### Task instructions
Which lines of the entries below run from the one holding "0b11101000]) = .ok .flow := by decide" to the one holding "byte first. -/", inclusive? Set down exactly those lines and no others.

### Data supplied
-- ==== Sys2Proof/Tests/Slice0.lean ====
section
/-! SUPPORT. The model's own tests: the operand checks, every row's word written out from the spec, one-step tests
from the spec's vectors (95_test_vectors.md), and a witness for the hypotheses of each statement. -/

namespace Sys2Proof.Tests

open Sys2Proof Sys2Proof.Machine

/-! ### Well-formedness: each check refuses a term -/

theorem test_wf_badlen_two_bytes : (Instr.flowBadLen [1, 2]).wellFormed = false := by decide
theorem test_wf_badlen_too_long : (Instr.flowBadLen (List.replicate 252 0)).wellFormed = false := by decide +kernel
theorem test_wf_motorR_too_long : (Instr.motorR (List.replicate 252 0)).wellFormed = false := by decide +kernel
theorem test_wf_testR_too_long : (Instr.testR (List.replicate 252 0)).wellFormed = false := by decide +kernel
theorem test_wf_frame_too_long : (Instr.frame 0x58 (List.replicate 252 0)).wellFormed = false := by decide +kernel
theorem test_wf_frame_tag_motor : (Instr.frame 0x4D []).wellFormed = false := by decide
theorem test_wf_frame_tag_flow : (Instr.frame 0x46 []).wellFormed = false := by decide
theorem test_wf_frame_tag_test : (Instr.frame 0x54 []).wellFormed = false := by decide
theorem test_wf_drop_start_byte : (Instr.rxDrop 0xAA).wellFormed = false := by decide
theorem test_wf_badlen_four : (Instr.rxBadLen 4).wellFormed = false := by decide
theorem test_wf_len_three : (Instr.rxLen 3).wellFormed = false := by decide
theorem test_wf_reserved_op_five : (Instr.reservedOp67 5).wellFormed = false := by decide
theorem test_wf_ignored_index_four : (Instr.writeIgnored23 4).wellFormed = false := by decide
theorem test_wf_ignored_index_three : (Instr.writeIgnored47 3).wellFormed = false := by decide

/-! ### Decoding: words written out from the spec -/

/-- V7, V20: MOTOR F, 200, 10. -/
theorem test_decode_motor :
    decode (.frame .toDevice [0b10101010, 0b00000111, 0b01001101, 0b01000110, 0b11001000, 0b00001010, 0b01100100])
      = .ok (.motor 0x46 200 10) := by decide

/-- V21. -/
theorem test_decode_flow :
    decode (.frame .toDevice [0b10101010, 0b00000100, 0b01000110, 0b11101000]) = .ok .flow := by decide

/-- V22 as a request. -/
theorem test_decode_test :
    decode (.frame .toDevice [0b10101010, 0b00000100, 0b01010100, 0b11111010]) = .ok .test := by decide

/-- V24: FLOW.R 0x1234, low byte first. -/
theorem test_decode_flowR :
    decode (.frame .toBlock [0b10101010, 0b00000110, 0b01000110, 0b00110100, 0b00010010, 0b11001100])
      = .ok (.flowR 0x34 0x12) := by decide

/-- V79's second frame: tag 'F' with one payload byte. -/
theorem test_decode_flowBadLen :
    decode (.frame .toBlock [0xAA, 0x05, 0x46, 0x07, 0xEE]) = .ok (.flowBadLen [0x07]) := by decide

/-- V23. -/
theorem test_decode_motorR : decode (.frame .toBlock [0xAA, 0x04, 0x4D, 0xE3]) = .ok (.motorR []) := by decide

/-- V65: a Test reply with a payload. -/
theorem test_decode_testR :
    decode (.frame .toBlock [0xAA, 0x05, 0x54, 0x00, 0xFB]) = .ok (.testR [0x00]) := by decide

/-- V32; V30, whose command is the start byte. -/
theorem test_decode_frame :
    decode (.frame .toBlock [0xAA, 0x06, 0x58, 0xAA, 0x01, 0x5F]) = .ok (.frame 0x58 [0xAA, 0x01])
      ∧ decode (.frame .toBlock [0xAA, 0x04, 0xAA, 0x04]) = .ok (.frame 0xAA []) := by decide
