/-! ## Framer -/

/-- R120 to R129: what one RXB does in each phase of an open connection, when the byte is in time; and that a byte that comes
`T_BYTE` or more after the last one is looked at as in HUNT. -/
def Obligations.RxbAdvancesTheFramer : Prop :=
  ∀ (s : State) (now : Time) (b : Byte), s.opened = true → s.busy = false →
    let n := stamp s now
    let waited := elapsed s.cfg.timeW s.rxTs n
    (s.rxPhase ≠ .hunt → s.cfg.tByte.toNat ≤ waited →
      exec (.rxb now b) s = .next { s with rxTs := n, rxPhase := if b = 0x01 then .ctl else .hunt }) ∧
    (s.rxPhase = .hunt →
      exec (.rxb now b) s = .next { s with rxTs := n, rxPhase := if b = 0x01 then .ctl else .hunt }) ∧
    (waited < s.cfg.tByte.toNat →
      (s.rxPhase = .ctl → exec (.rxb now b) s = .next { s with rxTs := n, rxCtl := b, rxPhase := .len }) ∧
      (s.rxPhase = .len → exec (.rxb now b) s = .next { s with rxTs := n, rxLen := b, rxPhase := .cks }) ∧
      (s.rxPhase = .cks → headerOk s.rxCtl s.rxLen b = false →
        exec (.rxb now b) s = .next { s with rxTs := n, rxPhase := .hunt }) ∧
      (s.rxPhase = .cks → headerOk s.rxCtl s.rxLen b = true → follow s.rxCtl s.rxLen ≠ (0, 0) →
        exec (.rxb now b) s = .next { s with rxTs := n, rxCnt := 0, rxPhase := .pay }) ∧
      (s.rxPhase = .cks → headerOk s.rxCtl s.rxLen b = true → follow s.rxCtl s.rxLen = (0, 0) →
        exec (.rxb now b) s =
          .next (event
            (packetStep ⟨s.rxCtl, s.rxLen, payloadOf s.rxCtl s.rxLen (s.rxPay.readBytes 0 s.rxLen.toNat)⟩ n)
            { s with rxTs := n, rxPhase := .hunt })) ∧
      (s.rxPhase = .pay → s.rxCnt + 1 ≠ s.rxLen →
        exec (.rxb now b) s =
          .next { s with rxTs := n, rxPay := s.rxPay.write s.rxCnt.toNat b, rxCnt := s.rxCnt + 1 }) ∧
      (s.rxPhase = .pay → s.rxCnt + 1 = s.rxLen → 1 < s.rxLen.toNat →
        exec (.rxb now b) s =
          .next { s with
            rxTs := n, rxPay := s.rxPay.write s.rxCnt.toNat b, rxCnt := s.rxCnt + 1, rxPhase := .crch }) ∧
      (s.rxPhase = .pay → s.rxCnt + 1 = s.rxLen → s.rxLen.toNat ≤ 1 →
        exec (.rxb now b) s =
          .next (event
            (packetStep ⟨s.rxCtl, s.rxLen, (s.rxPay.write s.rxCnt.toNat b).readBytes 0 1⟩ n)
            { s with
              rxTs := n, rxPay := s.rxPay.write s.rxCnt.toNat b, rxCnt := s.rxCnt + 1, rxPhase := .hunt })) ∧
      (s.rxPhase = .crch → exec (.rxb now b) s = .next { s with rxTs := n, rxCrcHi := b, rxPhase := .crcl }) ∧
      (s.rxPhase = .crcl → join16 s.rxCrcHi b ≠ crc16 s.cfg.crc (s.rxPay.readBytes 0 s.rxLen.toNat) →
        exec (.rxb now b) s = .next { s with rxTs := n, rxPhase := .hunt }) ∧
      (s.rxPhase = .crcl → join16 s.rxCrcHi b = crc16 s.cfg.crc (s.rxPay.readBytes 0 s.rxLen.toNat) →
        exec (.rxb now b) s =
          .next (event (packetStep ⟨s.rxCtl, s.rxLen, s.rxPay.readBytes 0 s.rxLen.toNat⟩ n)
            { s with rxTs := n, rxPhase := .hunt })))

### Solution
    decode (.frame .toDevice [0b10101010, 0b00000100, 0b01000110, 0b11101000]) = .ok .flow := by decide

/-- V22 as a request. -/
theorem test_decode_test :
    decode (.frame .toDevice [0b10101010, 0b00000100, 0b01010100, 0b11111010]) = .ok .test := by decide

/-- V24: FLOW.R 0x1234, low byte first. -/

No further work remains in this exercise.